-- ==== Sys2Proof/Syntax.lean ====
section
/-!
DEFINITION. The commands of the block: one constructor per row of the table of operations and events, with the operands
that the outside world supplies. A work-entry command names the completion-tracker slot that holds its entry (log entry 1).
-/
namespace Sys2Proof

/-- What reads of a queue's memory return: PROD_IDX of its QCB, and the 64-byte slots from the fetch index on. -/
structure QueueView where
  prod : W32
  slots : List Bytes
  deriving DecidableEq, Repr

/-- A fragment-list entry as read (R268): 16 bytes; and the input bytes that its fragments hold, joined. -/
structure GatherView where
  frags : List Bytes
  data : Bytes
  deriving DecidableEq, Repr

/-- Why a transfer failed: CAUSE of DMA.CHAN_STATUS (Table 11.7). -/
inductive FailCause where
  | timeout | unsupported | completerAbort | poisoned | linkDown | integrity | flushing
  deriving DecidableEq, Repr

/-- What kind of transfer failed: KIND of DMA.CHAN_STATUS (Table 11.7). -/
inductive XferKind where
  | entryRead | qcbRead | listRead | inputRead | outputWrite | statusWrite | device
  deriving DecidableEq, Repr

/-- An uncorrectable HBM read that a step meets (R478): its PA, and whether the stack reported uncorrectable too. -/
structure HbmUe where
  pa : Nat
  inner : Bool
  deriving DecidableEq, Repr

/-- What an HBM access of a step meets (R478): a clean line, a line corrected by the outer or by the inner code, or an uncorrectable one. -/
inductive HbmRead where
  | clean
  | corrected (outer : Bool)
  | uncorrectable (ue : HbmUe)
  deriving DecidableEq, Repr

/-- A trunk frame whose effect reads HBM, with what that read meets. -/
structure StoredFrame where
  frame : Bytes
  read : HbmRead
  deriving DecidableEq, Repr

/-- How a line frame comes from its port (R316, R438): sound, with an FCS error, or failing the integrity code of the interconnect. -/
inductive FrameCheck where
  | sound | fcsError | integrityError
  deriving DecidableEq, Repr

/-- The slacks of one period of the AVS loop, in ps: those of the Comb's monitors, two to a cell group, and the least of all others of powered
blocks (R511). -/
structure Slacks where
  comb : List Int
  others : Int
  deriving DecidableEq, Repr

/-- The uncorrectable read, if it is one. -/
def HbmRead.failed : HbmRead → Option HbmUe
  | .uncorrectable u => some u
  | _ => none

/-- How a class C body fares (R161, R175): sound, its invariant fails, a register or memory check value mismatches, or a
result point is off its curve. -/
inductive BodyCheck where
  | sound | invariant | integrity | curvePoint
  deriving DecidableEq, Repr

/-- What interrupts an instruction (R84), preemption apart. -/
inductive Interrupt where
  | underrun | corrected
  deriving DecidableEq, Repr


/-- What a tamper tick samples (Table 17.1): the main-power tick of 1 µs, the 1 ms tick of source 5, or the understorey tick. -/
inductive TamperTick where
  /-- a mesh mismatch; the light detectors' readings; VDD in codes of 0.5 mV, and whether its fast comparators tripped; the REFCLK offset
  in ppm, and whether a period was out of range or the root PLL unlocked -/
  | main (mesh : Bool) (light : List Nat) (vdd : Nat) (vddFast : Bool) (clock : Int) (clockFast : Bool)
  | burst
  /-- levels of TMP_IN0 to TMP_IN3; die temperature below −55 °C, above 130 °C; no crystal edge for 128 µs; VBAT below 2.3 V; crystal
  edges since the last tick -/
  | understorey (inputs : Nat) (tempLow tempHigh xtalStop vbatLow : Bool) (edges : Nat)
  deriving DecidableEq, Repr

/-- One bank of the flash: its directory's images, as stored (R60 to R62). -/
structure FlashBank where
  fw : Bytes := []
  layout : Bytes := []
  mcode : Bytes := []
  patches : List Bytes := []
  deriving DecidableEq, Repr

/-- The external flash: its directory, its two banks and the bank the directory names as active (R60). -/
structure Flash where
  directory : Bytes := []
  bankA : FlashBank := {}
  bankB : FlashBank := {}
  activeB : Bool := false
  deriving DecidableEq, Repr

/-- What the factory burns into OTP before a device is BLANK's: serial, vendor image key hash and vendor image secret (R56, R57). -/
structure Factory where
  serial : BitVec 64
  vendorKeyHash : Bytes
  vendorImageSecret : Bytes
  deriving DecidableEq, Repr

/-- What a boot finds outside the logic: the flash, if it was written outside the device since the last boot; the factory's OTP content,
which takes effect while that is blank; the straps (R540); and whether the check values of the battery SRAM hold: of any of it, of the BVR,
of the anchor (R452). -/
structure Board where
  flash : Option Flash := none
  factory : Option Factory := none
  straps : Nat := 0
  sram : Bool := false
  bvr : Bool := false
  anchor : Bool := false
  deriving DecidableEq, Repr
************
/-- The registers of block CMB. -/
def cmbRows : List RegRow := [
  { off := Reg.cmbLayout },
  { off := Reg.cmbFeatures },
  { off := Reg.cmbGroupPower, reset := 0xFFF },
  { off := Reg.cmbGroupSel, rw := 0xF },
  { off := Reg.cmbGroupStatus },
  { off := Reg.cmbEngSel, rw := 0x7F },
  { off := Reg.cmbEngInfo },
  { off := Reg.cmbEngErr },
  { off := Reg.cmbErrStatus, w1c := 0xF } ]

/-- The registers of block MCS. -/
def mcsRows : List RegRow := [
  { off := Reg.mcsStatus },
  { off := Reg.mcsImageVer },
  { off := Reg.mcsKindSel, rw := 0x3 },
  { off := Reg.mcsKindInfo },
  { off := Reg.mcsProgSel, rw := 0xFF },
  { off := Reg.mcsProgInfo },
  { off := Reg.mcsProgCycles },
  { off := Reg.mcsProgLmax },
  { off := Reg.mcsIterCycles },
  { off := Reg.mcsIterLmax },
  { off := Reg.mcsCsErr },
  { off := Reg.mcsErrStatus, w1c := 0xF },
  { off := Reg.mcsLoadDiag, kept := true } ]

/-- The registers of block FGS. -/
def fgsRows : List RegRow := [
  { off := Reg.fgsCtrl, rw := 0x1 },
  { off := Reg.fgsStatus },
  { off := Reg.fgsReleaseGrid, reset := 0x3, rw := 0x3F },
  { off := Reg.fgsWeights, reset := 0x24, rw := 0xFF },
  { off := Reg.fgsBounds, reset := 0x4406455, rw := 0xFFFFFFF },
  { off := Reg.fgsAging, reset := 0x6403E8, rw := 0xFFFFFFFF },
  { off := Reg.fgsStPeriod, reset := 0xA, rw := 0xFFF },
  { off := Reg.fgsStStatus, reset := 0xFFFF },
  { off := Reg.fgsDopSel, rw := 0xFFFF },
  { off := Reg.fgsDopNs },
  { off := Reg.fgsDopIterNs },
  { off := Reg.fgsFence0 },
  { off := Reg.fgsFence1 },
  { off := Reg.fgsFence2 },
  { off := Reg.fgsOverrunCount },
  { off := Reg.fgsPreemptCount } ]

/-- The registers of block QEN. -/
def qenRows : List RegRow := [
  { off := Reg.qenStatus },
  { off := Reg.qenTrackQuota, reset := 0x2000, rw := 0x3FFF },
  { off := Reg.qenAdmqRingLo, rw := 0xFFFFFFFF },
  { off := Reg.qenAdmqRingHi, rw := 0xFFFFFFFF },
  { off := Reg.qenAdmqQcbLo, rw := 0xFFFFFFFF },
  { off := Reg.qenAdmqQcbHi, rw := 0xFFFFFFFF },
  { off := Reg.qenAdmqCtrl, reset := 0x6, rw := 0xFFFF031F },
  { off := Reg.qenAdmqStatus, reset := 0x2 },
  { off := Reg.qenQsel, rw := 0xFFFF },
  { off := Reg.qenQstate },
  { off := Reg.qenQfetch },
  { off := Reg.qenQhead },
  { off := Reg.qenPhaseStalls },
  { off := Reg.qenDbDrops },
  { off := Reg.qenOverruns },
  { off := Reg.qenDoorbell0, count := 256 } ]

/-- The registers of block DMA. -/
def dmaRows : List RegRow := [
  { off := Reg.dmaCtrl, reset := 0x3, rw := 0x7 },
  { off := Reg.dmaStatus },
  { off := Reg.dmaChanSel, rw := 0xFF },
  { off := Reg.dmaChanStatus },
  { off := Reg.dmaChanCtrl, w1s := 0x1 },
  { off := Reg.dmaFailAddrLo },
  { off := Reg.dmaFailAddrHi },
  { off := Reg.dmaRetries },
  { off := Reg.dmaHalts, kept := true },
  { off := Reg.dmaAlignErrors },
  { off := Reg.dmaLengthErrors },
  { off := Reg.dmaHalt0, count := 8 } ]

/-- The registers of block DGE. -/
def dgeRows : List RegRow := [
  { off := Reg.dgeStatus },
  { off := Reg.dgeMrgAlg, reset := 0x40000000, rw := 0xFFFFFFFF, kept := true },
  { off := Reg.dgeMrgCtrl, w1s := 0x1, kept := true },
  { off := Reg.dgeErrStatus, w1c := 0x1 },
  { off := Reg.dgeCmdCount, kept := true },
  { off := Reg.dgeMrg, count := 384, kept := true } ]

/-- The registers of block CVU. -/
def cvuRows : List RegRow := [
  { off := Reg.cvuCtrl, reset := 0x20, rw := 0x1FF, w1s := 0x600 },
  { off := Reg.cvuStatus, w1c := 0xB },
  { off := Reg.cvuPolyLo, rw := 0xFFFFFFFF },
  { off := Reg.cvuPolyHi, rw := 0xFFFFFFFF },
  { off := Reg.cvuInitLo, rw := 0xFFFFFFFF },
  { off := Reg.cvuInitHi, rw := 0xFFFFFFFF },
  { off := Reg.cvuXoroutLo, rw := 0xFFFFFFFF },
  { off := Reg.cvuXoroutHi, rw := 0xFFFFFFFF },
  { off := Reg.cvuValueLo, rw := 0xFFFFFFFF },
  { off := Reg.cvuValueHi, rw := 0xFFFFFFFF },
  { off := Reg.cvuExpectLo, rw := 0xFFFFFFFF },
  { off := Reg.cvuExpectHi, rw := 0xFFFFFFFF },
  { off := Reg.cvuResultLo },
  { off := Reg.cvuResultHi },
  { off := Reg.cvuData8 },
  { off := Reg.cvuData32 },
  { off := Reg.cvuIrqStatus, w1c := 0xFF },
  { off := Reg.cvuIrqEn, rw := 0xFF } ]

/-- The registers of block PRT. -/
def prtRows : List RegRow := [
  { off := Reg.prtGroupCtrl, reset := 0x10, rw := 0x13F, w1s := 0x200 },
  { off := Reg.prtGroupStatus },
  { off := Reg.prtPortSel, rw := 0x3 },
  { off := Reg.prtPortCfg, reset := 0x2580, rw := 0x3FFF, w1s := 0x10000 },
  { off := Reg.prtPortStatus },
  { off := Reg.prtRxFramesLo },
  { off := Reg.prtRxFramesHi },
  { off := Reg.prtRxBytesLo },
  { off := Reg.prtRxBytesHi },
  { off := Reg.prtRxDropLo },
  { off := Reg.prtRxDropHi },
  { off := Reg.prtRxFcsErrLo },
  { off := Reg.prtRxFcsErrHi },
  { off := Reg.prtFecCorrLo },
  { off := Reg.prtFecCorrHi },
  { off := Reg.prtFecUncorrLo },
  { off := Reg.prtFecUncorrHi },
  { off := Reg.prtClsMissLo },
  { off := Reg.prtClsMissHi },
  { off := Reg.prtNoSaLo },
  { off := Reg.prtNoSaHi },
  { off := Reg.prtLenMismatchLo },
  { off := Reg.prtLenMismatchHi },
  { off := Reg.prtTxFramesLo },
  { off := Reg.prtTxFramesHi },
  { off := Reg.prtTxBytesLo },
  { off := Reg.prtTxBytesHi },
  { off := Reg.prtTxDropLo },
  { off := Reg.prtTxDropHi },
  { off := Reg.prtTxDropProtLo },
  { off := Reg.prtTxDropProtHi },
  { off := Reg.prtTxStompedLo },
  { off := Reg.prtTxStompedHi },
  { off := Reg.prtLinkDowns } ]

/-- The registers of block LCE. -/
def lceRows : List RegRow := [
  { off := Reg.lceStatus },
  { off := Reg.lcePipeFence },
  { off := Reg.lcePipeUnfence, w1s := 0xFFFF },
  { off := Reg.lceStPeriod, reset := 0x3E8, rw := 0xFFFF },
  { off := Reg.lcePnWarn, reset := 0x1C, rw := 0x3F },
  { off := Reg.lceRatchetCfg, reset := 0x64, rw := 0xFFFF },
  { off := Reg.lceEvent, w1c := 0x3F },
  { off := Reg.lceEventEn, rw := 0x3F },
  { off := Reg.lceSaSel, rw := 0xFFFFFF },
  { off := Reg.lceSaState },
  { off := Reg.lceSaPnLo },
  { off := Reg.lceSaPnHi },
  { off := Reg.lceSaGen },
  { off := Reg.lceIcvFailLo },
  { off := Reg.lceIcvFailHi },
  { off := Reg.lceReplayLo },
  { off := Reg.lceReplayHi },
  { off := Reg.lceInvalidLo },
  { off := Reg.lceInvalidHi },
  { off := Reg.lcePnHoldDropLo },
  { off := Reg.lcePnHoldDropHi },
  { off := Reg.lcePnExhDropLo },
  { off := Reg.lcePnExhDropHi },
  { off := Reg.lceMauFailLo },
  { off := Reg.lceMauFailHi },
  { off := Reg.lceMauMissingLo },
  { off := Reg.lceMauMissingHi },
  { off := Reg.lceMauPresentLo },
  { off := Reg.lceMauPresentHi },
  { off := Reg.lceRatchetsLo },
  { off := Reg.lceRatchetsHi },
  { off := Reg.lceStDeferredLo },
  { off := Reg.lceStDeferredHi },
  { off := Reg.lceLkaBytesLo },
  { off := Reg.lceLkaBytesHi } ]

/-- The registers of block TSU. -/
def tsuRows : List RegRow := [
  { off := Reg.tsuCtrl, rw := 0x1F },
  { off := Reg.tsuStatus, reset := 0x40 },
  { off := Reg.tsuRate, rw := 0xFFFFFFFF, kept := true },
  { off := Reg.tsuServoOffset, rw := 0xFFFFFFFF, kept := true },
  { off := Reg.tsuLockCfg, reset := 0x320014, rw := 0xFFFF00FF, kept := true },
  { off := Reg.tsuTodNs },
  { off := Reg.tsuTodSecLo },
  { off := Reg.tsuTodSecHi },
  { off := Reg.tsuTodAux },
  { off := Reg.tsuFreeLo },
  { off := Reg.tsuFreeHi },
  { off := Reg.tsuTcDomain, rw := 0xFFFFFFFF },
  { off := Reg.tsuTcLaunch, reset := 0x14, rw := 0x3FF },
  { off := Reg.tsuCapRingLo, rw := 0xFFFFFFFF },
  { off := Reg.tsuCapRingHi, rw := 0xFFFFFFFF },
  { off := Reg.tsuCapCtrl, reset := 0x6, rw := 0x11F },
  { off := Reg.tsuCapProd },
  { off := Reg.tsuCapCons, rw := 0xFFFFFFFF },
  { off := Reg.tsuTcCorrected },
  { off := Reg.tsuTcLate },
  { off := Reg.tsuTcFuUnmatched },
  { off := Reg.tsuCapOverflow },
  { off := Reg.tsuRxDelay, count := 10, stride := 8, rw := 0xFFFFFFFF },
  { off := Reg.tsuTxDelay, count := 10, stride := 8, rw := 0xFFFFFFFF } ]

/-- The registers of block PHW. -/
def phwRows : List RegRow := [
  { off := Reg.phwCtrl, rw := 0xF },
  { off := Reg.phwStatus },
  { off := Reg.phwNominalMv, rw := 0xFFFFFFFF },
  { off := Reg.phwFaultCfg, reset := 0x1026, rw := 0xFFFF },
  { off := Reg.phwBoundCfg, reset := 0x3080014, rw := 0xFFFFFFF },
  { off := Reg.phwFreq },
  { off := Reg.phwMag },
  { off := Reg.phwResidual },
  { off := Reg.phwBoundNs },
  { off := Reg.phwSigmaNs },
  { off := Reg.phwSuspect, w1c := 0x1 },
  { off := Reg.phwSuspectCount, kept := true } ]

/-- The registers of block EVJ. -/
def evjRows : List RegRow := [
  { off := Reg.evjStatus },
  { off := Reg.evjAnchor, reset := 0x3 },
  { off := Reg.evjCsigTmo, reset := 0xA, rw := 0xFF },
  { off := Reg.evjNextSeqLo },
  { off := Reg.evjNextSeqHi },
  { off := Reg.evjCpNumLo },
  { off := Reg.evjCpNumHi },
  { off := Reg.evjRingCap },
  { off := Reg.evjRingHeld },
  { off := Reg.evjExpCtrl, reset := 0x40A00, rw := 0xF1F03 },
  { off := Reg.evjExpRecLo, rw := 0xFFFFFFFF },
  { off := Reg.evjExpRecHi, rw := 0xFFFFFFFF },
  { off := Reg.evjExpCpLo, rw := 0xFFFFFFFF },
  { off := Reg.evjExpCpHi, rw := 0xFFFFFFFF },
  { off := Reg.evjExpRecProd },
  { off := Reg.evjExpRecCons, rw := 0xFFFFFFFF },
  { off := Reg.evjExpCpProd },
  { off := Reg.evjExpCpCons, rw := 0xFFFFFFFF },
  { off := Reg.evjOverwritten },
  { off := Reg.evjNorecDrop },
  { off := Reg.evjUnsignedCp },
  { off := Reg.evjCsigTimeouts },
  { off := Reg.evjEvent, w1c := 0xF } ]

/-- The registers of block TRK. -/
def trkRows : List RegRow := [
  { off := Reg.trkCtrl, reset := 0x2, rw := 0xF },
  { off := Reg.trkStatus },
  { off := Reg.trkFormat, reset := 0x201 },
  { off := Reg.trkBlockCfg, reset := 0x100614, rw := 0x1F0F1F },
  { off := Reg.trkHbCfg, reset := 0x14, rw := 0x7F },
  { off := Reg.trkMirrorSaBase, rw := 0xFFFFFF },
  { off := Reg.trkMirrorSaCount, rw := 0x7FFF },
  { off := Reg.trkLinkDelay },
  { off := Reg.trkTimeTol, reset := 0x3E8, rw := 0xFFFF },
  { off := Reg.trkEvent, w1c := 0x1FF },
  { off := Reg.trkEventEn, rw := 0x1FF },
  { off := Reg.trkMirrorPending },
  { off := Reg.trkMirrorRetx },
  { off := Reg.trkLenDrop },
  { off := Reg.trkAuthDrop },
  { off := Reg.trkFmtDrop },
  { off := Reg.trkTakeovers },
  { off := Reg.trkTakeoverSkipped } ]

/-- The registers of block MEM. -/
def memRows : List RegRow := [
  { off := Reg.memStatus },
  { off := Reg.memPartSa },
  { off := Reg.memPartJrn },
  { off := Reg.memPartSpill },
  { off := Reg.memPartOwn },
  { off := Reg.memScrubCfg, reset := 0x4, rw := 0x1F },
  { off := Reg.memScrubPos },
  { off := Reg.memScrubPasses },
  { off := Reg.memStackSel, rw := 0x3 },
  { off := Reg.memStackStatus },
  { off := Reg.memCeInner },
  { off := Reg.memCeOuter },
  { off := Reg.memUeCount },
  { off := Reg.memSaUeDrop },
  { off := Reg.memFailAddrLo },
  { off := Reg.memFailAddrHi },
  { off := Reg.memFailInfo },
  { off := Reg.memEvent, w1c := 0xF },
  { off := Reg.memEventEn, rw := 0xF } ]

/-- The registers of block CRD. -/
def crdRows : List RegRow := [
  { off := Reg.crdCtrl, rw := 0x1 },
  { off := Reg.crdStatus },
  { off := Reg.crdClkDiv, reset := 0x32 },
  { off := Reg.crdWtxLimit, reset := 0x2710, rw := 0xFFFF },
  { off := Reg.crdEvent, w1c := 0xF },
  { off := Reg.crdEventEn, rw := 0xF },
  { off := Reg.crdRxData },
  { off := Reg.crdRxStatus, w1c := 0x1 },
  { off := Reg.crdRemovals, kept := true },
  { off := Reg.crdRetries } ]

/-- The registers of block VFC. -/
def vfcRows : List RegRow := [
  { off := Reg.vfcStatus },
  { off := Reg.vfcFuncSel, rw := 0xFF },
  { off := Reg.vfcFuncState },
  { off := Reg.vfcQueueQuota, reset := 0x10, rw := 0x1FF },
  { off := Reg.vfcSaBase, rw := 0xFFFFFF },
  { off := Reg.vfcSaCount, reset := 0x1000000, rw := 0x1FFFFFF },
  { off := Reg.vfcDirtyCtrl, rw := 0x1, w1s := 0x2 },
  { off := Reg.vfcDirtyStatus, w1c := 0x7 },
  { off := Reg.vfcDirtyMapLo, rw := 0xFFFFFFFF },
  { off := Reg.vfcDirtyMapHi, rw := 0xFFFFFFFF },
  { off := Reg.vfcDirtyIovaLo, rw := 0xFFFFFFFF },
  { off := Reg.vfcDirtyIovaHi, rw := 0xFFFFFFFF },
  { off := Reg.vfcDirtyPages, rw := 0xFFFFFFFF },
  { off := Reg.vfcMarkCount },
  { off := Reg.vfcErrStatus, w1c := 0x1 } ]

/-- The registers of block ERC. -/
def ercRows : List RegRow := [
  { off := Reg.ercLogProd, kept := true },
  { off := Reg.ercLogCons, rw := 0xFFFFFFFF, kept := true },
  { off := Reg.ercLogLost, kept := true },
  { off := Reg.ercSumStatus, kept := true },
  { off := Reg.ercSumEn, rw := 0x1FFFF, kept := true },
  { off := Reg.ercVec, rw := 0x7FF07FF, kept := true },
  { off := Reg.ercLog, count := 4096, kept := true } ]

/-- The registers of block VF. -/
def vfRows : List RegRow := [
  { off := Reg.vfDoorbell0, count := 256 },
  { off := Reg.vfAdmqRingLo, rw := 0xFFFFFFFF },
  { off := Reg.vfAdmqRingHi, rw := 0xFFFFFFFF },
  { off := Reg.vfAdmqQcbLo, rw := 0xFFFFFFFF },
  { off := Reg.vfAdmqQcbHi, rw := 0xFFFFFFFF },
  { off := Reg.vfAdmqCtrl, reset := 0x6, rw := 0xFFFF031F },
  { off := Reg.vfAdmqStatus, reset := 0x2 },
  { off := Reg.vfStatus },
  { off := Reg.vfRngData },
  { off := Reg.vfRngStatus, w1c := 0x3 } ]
************
▶ [What to produce] Retype the portion of the data above that starts on the line with "-- ==== Sys2Proof/Syntax.lean" and finishes on the line with "hold, joined. -/", including both of those lines.

▶ [Response below]
-- ==== Sys2Proof/Syntax.lean ====
section
/-!
DEFINITION. The commands of the block: one constructor per row of the table of operations and events, with the operands
that the outside world supplies. A work-entry command names the completion-tracker slot that holds its entry (log entry 1).
-/
namespace Sys2Proof

/-- What reads of a queue's memory return: PROD_IDX of its QCB, and the 64-byte slots from the fetch index on. -/
structure QueueView where
  prod : W32
  slots : List Bytes
  deriving DecidableEq, Repr

/-- A fragment-list entry as read (R268): 16 bytes; and the input bytes that its fragments hold, joined. -/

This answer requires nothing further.